> _To do_: Whenever a line in the listing contains "operations", copy that line.

───── Data ─────

-- ==== Sys2Proof/Laws/KeptLeIsa.lean ====
section
/-!
SUPPORT. The operations of Machine/LeIsa keep the queue, the canonical form, and the parts they do not name.
-/
set_option linter.unusedTactic false
set_option linter.unreachableTactic false
namespace Sys2Proof.Machine

variable {L : List Part} {O : State}

theorem State.modSlot_kept {e : Nat} {i : Nat} {g : LeSlot → LeSlot} {s : State} (hl : [.le] ⊆ L) (hk : Kept L O s) :
    Kept L O (State.modSlot e i g s) := by
  unfold State.modSlot
  try dsimp only
  repeat' (first | with_reducible assumption | exact parts_sub hl rfl | with_reducible apply id_kept | with_reducible apply KeptNext.next | with_reducible apply Kept.ite | with_reducible apply Kept.filterRegs | with_reducible apply KeptNext.ite | intro _ | split | with_reducible apply Kept.upd | with_reducible exact Or.inl rfl | exact Or.inr (part_mem hl rfl))

theorem State.modLeEng_kept {e : Nat} {g : LeEng → LeEng} {s : State} (hl : [.lee] ⊆ L) (hk : Kept L O s) :
    Kept L O (State.modLeEng e g s) := by
  unfold State.modLeEng
  try dsimp only
  repeat' (first | with_reducible assumption | exact parts_sub hl rfl | with_reducible apply id_kept | with_reducible apply KeptNext.next | with_reducible apply Kept.ite | with_reducible apply Kept.filterRegs | with_reducible apply KeptNext.ite | intro _ | split | with_reducible apply Kept.upd | with_reducible exact Or.inl rfl | exact Or.inr (part_mem hl rfl))

theorem State.modPair_kept {g : PairSt → PairSt} {s : State} (hl : [.pair] ⊆ L) (hk : Kept L O s) :
    Kept L O (State.modPair g s) := by
  unfold State.modPair
  try dsimp only
  repeat' (first | with_reducible assumption | exact parts_sub hl rfl | with_reducible apply id_kept | with_reducible apply KeptNext.next | with_reducible apply Kept.ite | with_reducible apply Kept.filterRegs | with_reducible apply KeptNext.ite | intro _ | split | with_reducible apply Kept.upd | with_reducible exact Or.inl rfl | exact Or.inr (part_mem hl rfl))

theorem setRun_kept {x : LeAt} {r : LeRun} {s : State} (hl : [.le] ⊆ L) (hk : Kept L O s) :
    Kept L O (setRun x r s) := by
  unfold setRun
  try dsimp only
  repeat' (first | with_reducible assumption | exact parts_sub hl rfl | with_reducible apply State.modSlot_kept | with_reducible apply id_kept | with_reducible apply KeptNext.next | with_reducible apply Kept.ite | with_reducible apply Kept.filterRegs | with_reducible apply KeptNext.ite | intro _ | split | with_reducible apply Kept.upd | with_reducible exact Or.inl rfl | exact Or.inr (part_mem hl rfl))
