-- ==== Sys2Proof/Laws/KeptSeam.lean ====
section
/-!
SUPPORT. The operations of Machine/Seam keep the queue, the canonical form, and the parts they do not name.
-/
set_option linter.unusedTactic false
set_option linter.unreachableTactic false
namespace Sys2Proof.Machine

variable {L : List Part} {O : State}

theorem seamPowered_kept {s : State} (hl : [.regs] ⊆ L) (hk : Kept L O s) :
    Kept L O (seamPowered s) := by
  unfold seamPowered
  try dsimp only
  repeat' (first | with_reducible assumption | exact parts_sub hl rfl | with_reducible apply State.setB_kept | with_reducible apply id_kept | with_reducible apply KeptNext.next | with_reducible apply Kept.ite | with_reducible apply Kept.filterRegs | with_reducible apply KeptNext.ite | intro _ | split | with_reducible apply Kept.upd | with_reducible exact Or.inl rfl | exact Or.inr (part_mem hl rfl))

theorem c0Done_kept {m : Nat} {status : Nat} {s : State} (hl : [.regs, .mbx] ⊆ L) (hk : Kept L O s) :
    Kept L O (c0Done m status s) := by
  unfold c0Done
  try dsimp only
  repeat' (first | with_reducible assumption | exact parts_sub hl rfl | with_reducible apply State.wr_kept | with_reducible apply State.setB_kept | with_reducible apply signalRsp_kept | with_reducible apply id_kept | with_reducible apply KeptNext.next | with_reducible apply Kept.ite | with_reducible apply Kept.filterRegs | with_reducible apply KeptNext.ite | intro _ | split | with_reducible apply Kept.upd | with_reducible exact Or.inl rfl | exact Or.inr (part_mem hl rfl))

theorem c0Absent_kept {l : List Nat} {s : State} (hl : [.regs, .mbx, .seam] ⊆ L) (hk : Kept L O s) :
    Kept L O (c0Absent l s) := by
  unfold c0Absent
  try dsimp only
  repeat' (first | with_reducible assumption | exact parts_sub hl rfl | with_reducible apply State.modSeam_kept | with_reducible apply each_kept | with_reducible apply c0Done_kept | with_reducible apply id_kept | with_reducible apply KeptNext.next | with_reducible apply Kept.ite | with_reducible apply Kept.filterRegs | with_reducible apply KeptNext.ite | intro _ | split | with_reducible apply Kept.upd | with_reducible exact Or.inl rfl | exact Or.inr (part_mem hl rfl))

theorem postTopology_kept {s : State} (hl : [.regs, .mem, .hostMem, .freeCtr, .mbx, .ecs, .seam] ⊆ L) (hk : Kept L O s) :
    Kept L O (postTopology s) := by
  unfold postTopology
  try dsimp only
  repeat' (first | with_reducible assumption | exact parts_sub hl rfl | with_reducible apply postEvent_kept | with_reducible apply id_kept | with_reducible apply KeptNext.next | with_reducible apply Kept.ite | with_reducible apply Kept.filterRegs | with_reducible apply KeptNext.ite | intro _ | split | with_reducible apply Kept.upd | with_reducible exact Or.inl rfl | exact Or.inr (part_mem hl rfl))

theorem linkDrop_kept {up : Bool} {s : State} (hl : [.regs, .mem, .hostMem, .freeCtr, .seq, .eng, .mbx, .ecs, .mot, .stn, .pool, .hvc, .htr, .thm, .warmTs, .seam] ⊆ L) (hk : Kept L O s) :
    Kept L O (linkDrop up s) := by
  unfold linkDrop
  try dsimp only
  repeat' (first | with_reducible assumption | exact parts_sub hl rfl | with_reducible apply c0Absent_kept | with_reducible apply State.setF_kept | with_reducible apply State.setB_kept | with_reducible apply postTopology_kept | with_reducible apply spoil_kept | with_reducible apply toStopping_kept | with_reducible apply blankLines_kept | with_reducible apply id_kept | with_reducible apply KeptNext.next | with_reducible apply Kept.ite | with_reducible apply Kept.filterRegs | with_reducible apply KeptNext.ite | intro _ | split | with_reducible apply Kept.upd | with_reducible exact Or.inl rfl | exact Or.inr (part_mem hl rfl))

theorem portDown_kept {up : Bool} {s : State} (hl : [.regs, .mem, .hostMem, .freeCtr, .fc, .seq, .eng, .mbx, .ecs, .mot, .stn, .cal, .pool, .hvc, .htr, .thm, .warmTs, .seam] ⊆ L) (hk : Kept L O s) :
    Kept L O (portDown up s) := by
  unfold portDown
  try dsimp only
  repeat' (first | with_reducible assumption | exact parts_sub hl rfl | with_reducible apply State.setB_kept | with_reducible apply State.count_kept | with_reducible apply State.modSeam_kept | with_reducible apply assertLine_kept | with_reducible apply linkDrop_kept | with_reducible apply id_kept | with_reducible apply KeptNext.next | with_reducible apply Kept.ite | with_reducible apply Kept.filterRegs | with_reducible apply KeptNext.ite | intro _ | split | with_reducible apply Kept.upd | with_reducible exact Or.inl rfl | exact Or.inr (part_mem hl rfl))

theorem execSeamPortDown_kept {up : Bool} {s : State} (hl : [.regs, .mem, .hostMem, .freeCtr, .fc, .seq, .eng, .mbx, .ecs, .mot, .stn, .cal, .pool, .hvc, .htr, .thm, .warmTs, .seam] ⊆ L) (hk : Kept L O s) :
    KeptNext L O (execSeamPortDown up s) := by
  unfold execSeamPortDown
  try dsimp only
  repeat' (first | with_reducible assumption | exact parts_sub hl rfl | with_reducible apply portDown_kept | with_reducible apply id_kept | with_reducible apply KeptNext.next | with_reducible apply Kept.ite | with_reducible apply Kept.filterRegs | with_reducible apply KeptNext.ite | intro _ | split | with_reducible apply Kept.upd | with_reducible exact Or.inl rfl | exact Or.inr (part_mem hl rfl))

─────

> _Completed exercise_:
SUPPORT. The operations of Machine/LeIsa keep the queue, the canonical form, and the parts they do not name.
SUPPORT. The operations of Machine/Seam keep the queue, the canonical form, and the parts they do not name.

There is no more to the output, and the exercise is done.